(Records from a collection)
■ ■ ■

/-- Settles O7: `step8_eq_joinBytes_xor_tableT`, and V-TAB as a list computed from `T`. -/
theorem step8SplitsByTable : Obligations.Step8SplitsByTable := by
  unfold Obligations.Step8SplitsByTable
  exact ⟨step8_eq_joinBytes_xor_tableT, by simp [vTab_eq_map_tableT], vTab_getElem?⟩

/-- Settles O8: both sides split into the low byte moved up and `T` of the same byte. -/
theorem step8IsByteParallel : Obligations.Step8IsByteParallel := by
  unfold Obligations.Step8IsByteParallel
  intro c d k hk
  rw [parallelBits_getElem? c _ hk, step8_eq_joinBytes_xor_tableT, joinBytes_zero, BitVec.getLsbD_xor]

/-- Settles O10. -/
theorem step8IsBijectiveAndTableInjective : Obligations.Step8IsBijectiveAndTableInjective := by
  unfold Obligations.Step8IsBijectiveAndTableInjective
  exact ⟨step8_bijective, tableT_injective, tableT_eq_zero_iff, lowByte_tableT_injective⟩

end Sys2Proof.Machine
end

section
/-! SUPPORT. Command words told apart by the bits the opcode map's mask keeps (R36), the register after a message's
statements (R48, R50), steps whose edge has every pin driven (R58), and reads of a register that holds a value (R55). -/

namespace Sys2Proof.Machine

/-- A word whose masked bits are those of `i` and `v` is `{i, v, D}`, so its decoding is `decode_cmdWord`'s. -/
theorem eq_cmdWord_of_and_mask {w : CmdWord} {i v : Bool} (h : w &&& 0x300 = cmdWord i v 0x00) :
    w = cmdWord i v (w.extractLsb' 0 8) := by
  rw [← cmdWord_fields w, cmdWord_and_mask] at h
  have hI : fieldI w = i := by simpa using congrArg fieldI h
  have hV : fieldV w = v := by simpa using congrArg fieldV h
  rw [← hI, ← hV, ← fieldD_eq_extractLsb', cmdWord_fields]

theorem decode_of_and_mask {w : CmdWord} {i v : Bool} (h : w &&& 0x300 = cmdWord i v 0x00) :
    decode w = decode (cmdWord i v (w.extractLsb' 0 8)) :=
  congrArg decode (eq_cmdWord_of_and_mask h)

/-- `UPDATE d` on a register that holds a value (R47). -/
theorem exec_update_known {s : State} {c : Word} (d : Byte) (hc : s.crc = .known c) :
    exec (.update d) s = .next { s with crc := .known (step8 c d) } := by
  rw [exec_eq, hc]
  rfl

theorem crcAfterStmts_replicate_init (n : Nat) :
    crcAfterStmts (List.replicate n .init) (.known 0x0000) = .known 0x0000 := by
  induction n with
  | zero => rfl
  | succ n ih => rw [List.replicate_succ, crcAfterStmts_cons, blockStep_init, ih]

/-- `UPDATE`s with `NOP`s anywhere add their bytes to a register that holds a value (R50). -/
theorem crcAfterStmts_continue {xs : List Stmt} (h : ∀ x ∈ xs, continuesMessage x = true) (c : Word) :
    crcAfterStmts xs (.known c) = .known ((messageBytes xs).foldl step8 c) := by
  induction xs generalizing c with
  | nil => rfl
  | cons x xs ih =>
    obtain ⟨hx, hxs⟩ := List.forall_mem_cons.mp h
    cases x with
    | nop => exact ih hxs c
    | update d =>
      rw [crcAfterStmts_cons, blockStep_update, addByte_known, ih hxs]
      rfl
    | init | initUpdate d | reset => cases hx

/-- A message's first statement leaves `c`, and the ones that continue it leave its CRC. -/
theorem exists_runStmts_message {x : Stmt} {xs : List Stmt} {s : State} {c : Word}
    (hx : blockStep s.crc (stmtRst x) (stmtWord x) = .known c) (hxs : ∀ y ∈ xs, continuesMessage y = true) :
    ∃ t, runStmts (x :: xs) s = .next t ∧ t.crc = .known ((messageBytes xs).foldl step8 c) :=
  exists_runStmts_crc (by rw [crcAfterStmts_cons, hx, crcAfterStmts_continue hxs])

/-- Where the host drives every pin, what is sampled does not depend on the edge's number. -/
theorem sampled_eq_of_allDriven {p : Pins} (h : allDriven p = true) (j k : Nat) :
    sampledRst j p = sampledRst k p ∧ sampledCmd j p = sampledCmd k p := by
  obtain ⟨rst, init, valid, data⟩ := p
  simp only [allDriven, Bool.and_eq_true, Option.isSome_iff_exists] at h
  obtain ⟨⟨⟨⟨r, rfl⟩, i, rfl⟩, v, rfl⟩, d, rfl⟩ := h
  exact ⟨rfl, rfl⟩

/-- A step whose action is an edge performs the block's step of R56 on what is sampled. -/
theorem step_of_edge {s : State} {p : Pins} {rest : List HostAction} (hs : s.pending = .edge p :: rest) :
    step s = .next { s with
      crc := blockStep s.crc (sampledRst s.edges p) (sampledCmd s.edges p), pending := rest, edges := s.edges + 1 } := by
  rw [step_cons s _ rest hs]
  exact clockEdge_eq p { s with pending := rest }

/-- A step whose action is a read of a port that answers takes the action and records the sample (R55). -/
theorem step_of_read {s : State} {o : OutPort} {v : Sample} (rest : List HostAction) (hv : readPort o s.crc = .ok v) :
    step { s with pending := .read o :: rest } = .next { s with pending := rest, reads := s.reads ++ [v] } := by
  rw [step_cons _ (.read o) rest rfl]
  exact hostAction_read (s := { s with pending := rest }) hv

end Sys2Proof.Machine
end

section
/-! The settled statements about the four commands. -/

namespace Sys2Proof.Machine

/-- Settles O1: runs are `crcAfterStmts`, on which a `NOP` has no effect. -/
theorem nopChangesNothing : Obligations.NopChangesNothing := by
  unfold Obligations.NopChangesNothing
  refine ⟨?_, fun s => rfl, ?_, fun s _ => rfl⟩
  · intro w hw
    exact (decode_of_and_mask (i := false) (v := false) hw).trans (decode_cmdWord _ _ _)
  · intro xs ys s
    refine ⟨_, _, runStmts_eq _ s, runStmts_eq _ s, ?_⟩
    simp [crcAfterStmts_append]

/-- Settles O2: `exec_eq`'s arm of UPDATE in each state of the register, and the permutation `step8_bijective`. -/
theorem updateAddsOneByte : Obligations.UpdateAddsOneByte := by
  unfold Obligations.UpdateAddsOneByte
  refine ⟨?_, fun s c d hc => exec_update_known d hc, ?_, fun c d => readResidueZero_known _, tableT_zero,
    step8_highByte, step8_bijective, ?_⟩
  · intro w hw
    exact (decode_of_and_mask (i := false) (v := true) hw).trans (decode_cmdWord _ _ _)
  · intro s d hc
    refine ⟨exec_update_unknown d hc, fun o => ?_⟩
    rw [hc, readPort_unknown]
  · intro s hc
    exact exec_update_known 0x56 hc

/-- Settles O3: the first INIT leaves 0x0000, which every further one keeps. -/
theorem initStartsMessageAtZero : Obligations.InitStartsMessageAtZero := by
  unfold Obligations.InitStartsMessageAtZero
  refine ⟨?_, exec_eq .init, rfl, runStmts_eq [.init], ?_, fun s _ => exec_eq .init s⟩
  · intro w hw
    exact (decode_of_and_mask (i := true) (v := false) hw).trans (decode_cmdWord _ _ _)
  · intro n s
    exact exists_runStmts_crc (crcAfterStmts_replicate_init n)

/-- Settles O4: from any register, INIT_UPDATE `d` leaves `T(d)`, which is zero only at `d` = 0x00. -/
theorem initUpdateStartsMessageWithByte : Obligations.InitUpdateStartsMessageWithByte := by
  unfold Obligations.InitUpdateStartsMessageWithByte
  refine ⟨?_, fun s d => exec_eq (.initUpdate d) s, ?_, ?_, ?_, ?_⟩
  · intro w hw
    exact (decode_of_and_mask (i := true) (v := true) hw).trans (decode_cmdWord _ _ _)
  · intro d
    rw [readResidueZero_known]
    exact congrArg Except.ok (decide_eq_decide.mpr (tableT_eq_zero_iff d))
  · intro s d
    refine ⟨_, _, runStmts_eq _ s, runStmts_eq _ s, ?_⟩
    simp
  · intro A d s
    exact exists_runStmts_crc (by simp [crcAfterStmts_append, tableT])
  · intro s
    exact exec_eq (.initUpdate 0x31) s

■ ■ ■

### [TASK]
The lines to copy run from the first line of the entries to the line containing "exact ⟨step8_eq_joinBytes_xor_tableT, by"; copy them exactly and output nothing else.

### [RESPONSE FOR THIS EXERCISE]
/-- Settles O7: `step8_eq_joinBytes_xor_tableT`, and V-TAB as a list computed from `T`. -/
theorem step8SplitsByTable : Obligations.Step8SplitsByTable := by
  unfold Obligations.Step8SplitsByTable
  exact ⟨step8_eq_joinBytes_xor_tableT, by simp [vTab_eq_map_tableT], vTab_getElem?⟩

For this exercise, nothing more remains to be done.